Fast forward a couple of hours, and I find myself in a dressing room with a stack of blue jeans to try on.  Now, trying on jeans is right up there with trying on swim suits, right?  And it gets less and less fun as the years go by.  And once again, the jeans that I have picked to try on are the same size that I wore 18 years and two babies ago.  I ALWAYS walk into the dressing room with a stack of too small jeans in my hands.  The smart part of my brain knows that they are not going to fit, but the heart part of my brain hopes that maybe, this time, my thighs will slide right in.  And once again, they don’t fit.  Discontent.  Not feeling happy and free.

Why do I do this?  Maybe you do it, too.  Why can’t I give myself the freedom to be happy in my own skin?  To be happy and free?  It is not just about the jeans.  We often go through our lives with some level of discontent about who we are, how we look, how much money we have….whatever your own bag of discontent holds.  And that discontent holds us back from true happiness and freedom.  We can’t change who we are or how we look or what we have in this very moment, so why not give ourselves permission to just be happy where we are today?
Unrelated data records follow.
-- ==== Sys2Proof/Laws/Keeps/LegCore.lean ====
section
/-! SUPPORT. What the operations of Machine/LegCore.lean keep: the invariants of Keeps, one lemma per definition. -/

namespace Sys2Proof.Machine

set_option linter.unusedTactic false
set_option linter.unreachableTactic false
set_option linter.unusedSimpArgs false
set_option linter.unusedVariables false

theorem keeps_State_allot {σ : State} (s : State) (p n : Nat) (h_s : Keeps σ s) :
    Keeps σ (State.allot s p n) := by
  unfold State.allot
  repeat' (first | with_reducible assumption | (fail_if_no_progress refine Keeps.upd ?_ rfl))

theorem keeps_State_unallot {σ : State} (s : State) (p n : Nat) (h_s : Keeps σ s) :
    Keeps σ (State.unallot s p n) := by
  unfold State.unallot
  repeat' (first | with_reducible assumption | (fail_if_no_progress refine Keeps.upd ?_ rfl))

theorem keeps_clsReserve {σ : State} (s : State) (l : Nat) (h_s : Keeps σ s) :
    Keeps σ (clsReserve s l).2 := by
  unfold clsReserve
  repeat' (first | with_reducible assumption | with_reducible apply Keeps.ite_snd | (fail_if_no_progress refine Keeps.upd ?_ rfl))

theorem keeps_clsLive {σ : State} (s : State) (l : Nat) (live : Bool) (h_s : Keeps σ s) :
    Keeps σ (clsLive s l live) := by
  unfold clsLive
  repeat' (first | with_reducible assumption | (fail_if_no_progress refine Keeps.upd ?_ rfl))

theorem keeps_State_enqueue {σ : State} (s : State) (p : OutPkt) (h_s : Keeps σ s) :
    Keeps σ (State.enqueue s p) := by
  unfold State.enqueue
  repeat' (first | with_reducible assumption | with_reducible apply keeps_State_push | split)

theorem keeps_State_stampTwcc {σ : State} (s : State) (p : OutPkt) (h_s : Keeps σ s) :
    Keeps σ (State.stampTwcc s p).2 := by
  unfold State.stampTwcc
  repeat' (first | with_reducible assumption | with_reducible apply Keeps.ite_snd | with_reducible apply keeps_State_setLeg)

theorem keeps_State_cipherAsk {σ : State} (s : State) (cls ctx : Nat) (j : CipherJob) (h_s : Keeps σ s) :
    Keeps σ (State.cipherAsk s cls ctx j) := by
  unfold State.cipherAsk
  repeat' (first | with_reducible assumption | (fail_if_no_progress refine Keeps.upd ?_ rfl))

theorem keeps_State_protect {σ : State} (s : State) (p : OutPkt) (h_s : Keeps σ s) :
    Keeps σ (State.protect s p) := by
  unfold State.protect
  repeat' (first
    | with_reducible assumption
    | with_reducible apply Keeps.ite
    | with_reducible apply keeps_State_enqueue
    | (fail_if_no_progress refine Keeps.upd ?_ rfl))

theorem keeps_packetiserResume {s0 : State} (l : List OutPkt) (s : State) (h_s : Keeps s0 s) : Keeps s0 (packetiserResume l s) := by
  induction l generalizing s with
  | nil => exact h_s.upd rfl
  | cons p r ih =>
    unfold packetiserResume
    split
    · exact h_s.upd rfl
    · exact ih _ (keeps_State_protect _ _ (h_s.upd rfl))

theorem keeps_State_sendOne {σ : State} (s : State) (p0 : OutPkt) (h_s : Keeps σ s) :
    Keeps σ (State.sendOne s p0) := by
  unfold State.sendOne
  repeat' (first
    | with_reducible assumption
    | with_reducible apply Keeps.ite
    | with_reducible apply keeps_State_wr
    | with_reducible apply keeps_State_event
    | with_reducible apply keeps_State_journal
    | with_reducible apply keeps_State_setTxE
    | with_reducible apply keeps_State_stampTwcc
    | with_reducible apply keeps_State_protect)

theorem keeps_State_sendRtp {σ : State} (s : State) (p : OutPkt) (h_s : Keeps σ s) :
    Keeps σ (State.sendRtp s p) := by
  unfold State.sendRtp
  repeat' (first
    | with_reducible assumption
    | with_reducible apply keeps_State_sendOne
    | with_reducible refine Keeps.foldl ?_ (fun u a hu => ?_))

theorem keeps_State_sendRtcp {σ : State} (s : State) (l : Nat) (parts : List RtcpPart) (octets : Nat) (h_s : Keeps σ s) :
    Keeps σ (State.sendRtcp s l parts octets) := by
  unfold State.sendRtcp
  repeat' (first
    | with_reducible assumption
    | with_reducible apply Keeps.ite
    | with_reducible apply keeps_State_wr
    | with_reducible apply keeps_State_inc
    | with_reducible apply keeps_State_event
    | with_reducible apply keeps_State_setTxE
    | with_reducible apply keeps_State_protect)

end Sys2Proof.Machine
end

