theorem keeps_execTwinResync {σ : State} (ch : Chan) (tag g : Nat) (s : State) (h_s : Keeps σ s) :
    Keeps.outcome σ (execTwinResync ch tag g s) := by
  unfold execTwinResync
  repeat' (first | with_reducible assumption | with_reducible apply keeps_writeScalar | with_reducible apply Keeps.outcome_next)

theorem keeps_execPulseWrite {σ : State} (ch : Chan) (tag g n sub v : Nat) (s : State) (h_s : Keeps σ s) :
    Keeps.outcome σ (execPulseWrite ch tag g n sub v s) := by
  unfold execPulseWrite
  repeat' (first
    | with_reducible assumption
    | with_reducible apply Keeps.ite
    | with_reducible apply keeps_writeScalar
    | with_reducible apply Keeps.outcome_next)

theorem keeps_execHostTodWrite {σ : State} (ch : Chan) (tag g v : Nat) (s : State) (h_s : Keeps σ s) :
    Keeps.outcome σ (execHostTodWrite ch tag g v s) := by
  unfold execHostTodWrite
  repeat' (first | with_reducible assumption | with_reducible apply keeps_writeScalar | with_reducible apply Keeps.outcome_next)

theorem keeps_execTargetWrite {σ : State} (ch : Chan) (tag g v : Nat) (s : State) (h_s : Keeps σ s) :
    Keeps.outcome σ (execTargetWrite ch tag g v s) := by
  unfold execTargetWrite
  repeat' (first | with_reducible assumption | with_reducible apply keeps_writeScalar | with_reducible apply Keeps.outcome_next)

theorem keeps_execSeasonScriptsWrite {σ : State} (ch : Chan) (tag g : Nat) (i : Image) (s : State) (h_s : Keeps σ s) :
    Keeps.outcome σ (execSeasonScriptsWrite ch tag g i s) := by
  unfold execSeasonScriptsWrite
  repeat' (first | with_reducible assumption | with_reducible apply keeps_writeScalar | with_reducible apply Keeps.outcome_next)

theorem keeps_withBlow {σ : State} (blown : Bool) (f : State → State) (s : State) (h_f : ∀ x0, Keeps σ x0 → Keeps σ (f x0)) (h_s : Keeps σ s) :
    Keeps σ (withBlow blown f s) := by
  unfold withBlow
  repeat' (first | with_reducible assumption | with_reducible apply h_f | (fail_if_no_progress refine Keeps.upd ?_ rfl))

theorem keeps_execLifecycleAdvance {σ : State} (ch : Chan) (tag g v : Nat) (blown : Bool) (s : State) (h_s : Keeps σ s) :
    Keeps.outcome σ (execLifecycleAdvance ch tag g v blown s) := by
  unfold execLifecycleAdvance
  repeat' (first
    | with_reducible assumption
    | with_reducible apply keeps_writeScalar
    | with_reducible apply keeps_withBlow
    | with_reducible apply Keeps.outcome_next
    | refine fun _ => ?_)

theorem keeps_execIdentityGenerate {σ : State} (ch : Chan) (tag g : Nat) (blown : Bool) (s : State) (h_s : Keeps σ s) :
    Keeps.outcome σ (execIdentityGenerate ch tag g blown s) := by
  unfold execIdentityGenerate
  repeat' (first
    | with_reducible assumption
    | with_reducible apply keeps_writeScalar
    | with_reducible apply keeps_withBlow
    | with_reducible apply Keeps.outcome_next
    | refine fun _ => ?_)

theorem keeps_execOwnerHashWrite {σ : State} (ch : Chan) (tag g slot v : Nat) (blown : Bool) (s : State) (h_s : Keeps σ s) :
    Keeps.outcome σ (execOwnerHashWrite ch tag g slot v blown s) := by
  unfold execOwnerHashWrite
  repeat' (first
    | with_reducible assumption
    | with_reducible apply Keeps.ite
    | with_reducible apply keeps_writeScalar
    | with_reducible apply keeps_withBlow
    | with_reducible apply Keeps.outcome_next
    | refine fun _ => ?_)

theorem keeps_execOwnerKekWrite {σ : State} (ch : Chan) (tag g v : Nat) (blown : Bool) (s : State) (h_s : Keeps σ s) :
    Keeps.outcome σ (execOwnerKekWrite ch tag g v blown s) := by
  unfold execOwnerKekWrite
  repeat' (first
    | with_reducible assumption
    | with_reducible apply keeps_writeScalar
    | with_reducible apply keeps_withBlow
    | with_reducible apply Keeps.outcome_next
    | refine fun _ => ?_)

theorem keeps_execOwnerRevokeWrite {σ : State} (ch : Chan) (tag g v : Nat) (blown : Bool) (s : State) (h_s : Keeps σ s) :
    Keeps.outcome σ (execOwnerRevokeWrite ch tag g v blown s) := by
  unfold execOwnerRevokeWrite
  repeat' (first
    | with_reducible assumption
    | with_reducible apply keeps_writeScalar
    | with_reducible apply keeps_withBlow
    | with_reducible apply Keeps.outcome_next
    | refine fun _ => ?_)

theorem keeps_execBootPolicyWrite {σ : State} (ch : Chan) (tag g v : Nat) (blown : Bool) (s : State) (h_s : Keeps σ s) :
    Keeps.outcome σ (execBootPolicyWrite ch tag g v blown s) := by
  unfold execBootPolicyWrite
  repeat' (first
    | with_reducible assumption
    | with_reducible apply keeps_writeScalar
    | with_reducible apply keeps_withBlow
    | with_reducible apply Keeps.outcome_next
    | refine fun _ => ?_)

theorem keeps_execMinVersionCommit {σ : State} (ch : Chan) (tag g v : Nat) (blown : Bool) (s : State) (h_s : Keeps σ s) :
    Keeps.outcome σ (execMinVersionCommit ch tag g v blown s) := by
  unfold execMinVersionCommit
  repeat' (first
    | with_reducible assumption
    | with_reducible apply keeps_writeScalar
    | with_reducible apply keeps_withBlow
    | with_reducible apply Keeps.outcome_next
    | refine fun _ => ?_)

theorem keeps_execFrostWrite {σ : State} (ch : Chan) (tag g v : Nat) (s : State) (h_s : Keeps σ s) :
    Keeps.outcome σ (execFrostWrite ch tag g v s) := by
  unfold execFrostWrite
  repeat' (first | with_reducible assumption | with_reducible apply keeps_writeScalar | with_reducible apply Keeps.outcome_next)

theorem keeps_execTokenSignatureWrite {σ : State} (ch : Chan) (tag g : Nat) (sig : TokenSig) (s : State) (h_s : Keeps σ s) :
    Keeps.outcome σ (execTokenSignatureWrite ch tag g sig s) := by
  unfold execTokenSignatureWrite
  repeat' (first | with_reducible assumption | with_reducible apply keeps_writeScalar | with_reducible apply Keeps.outcome_next)

theorem keeps_execDebugUnlock {σ : State} (ch : Chan) (tag g : Nat) (t : Token) (s : State) (h_s : Keeps σ s) :
    Keeps.outcome σ (execDebugUnlock ch tag g t s) := by
  unfold execDebugUnlock
  repeat' (first | with_reducible assumption | with_reducible apply keeps_writeScalar | with_reducible apply Keeps.outcome_next)

theorem keeps_execDebugClose {σ : State} (ch : Chan) (tag g : Nat) (s : State) (h_s : Keeps σ s) :
    Keeps.outcome σ (execDebugClose ch tag g s) := by
  unfold execDebugClose
  repeat' (first | with_reducible assumption | with_reducible apply keeps_writeScalar | with_reducible apply Keeps.outcome_next)

theorem keeps_execAttestRequest {σ : State} (ch : Chan) (tag g nonce : Nat) (blown : Bool) (s : State) (h_s : Keeps σ s) :
    Keeps.outcome σ (execAttestRequest ch tag g nonce blown s) := by
  unfold execAttestRequest
  repeat' (first
    | with_reducible assumption
    | with_reducible apply keeps_writeScalar
    | with_reducible apply keeps_withBlow
    | with_reducible apply Keeps.outcome_next
    | refine fun _ => ?_)

theorem keeps_execChallengeRead {σ : State} (ch : Chan) (tag : Nat) (s : State) (h_s : Keeps σ s) :
    Keeps.outcome σ (execChallengeRead ch tag s) := by
  unfold execChallengeRead
  repeat' (first | with_reducible assumption | with_reducible apply keeps_rowDeliver | with_reducible apply Keeps.outcome_next)

theorem keeps_execAttestReportRead {σ : State} (ch : Chan) (tag addr : Nat) (s : State) (h_s : Keeps σ s) :
    Keeps.outcome σ (execAttestReportRead ch tag addr s) := by
  unfold execAttestReportRead
  repeat' (first | with_reducible assumption | with_reducible apply keeps_rowDeliver | with_reducible apply Keeps.outcome_next)

theorem keeps_execLogSelectWrite {σ : State} (ch : Chan) (tag g v : Nat) (s : State) (h_s : Keeps σ s) :
    Keeps.outcome σ (execLogSelectWrite ch tag g v s) := by
  unfold execLogSelectWrite
  repeat' (first | with_reducible assumption | with_reducible apply keeps_writeScalar | with_reducible apply Keeps.outcome_next)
The Sanskrit word for contentment is Santosha.  Santosha is one of the Niyamas discussed in Patajali’s Yoga Sutras.  The practice of Santosha is about cultivating peace and contentment within yourself.  It is important to note that contentment is not the same thing as happiness.  One key to living in Santosha is to neither long for the past nor worry about the future. It is about bringing awareness to your responsibility for being where you are right now, and accepting it.  You can more forward from there.

In response, I often walk away from the jeans, angry that once again I don’t fit into THAT size.  The irony is that I don’t even WANT to be the person that I was 18 years and two babies ago!  That person didn’t have the safe home, supportive marriage, beautiful children, and the freedom to volunteer to her hearts content AND run a yoga business, that I have now.  So why do I care if her jeans were a size smaller? 

Back to the yoga class.  It seems that while I was content to NOT be someone else, I perhaps wasn’t completely content with who I was, really.  It is easy to not want to be someone else.  Much harder to want to be the person that you are, right? 

I am not suggesting that we should all be perfectly content with our ailments and bad habits and our big bag of discontent.  We all have things that we can work on to improve our quality of life and how we feel moving though it.  But if we start from a place of contentment about who we really are right now, then we have a much better chance of being happy and free.  And from there, we can then bring happiness to ourselves and others.  And to the polar bears or the puppies, or whatever it is for you. 

So try to make a point to let go of what doesn’t fit.  Don’t wear judgments about yourself that don’t fit who you are today.  May all beings everywhere be happy and free.  This includes you.  And me.

I bought the bigger jeans.  They fit who I am today.  I will try to be content with that!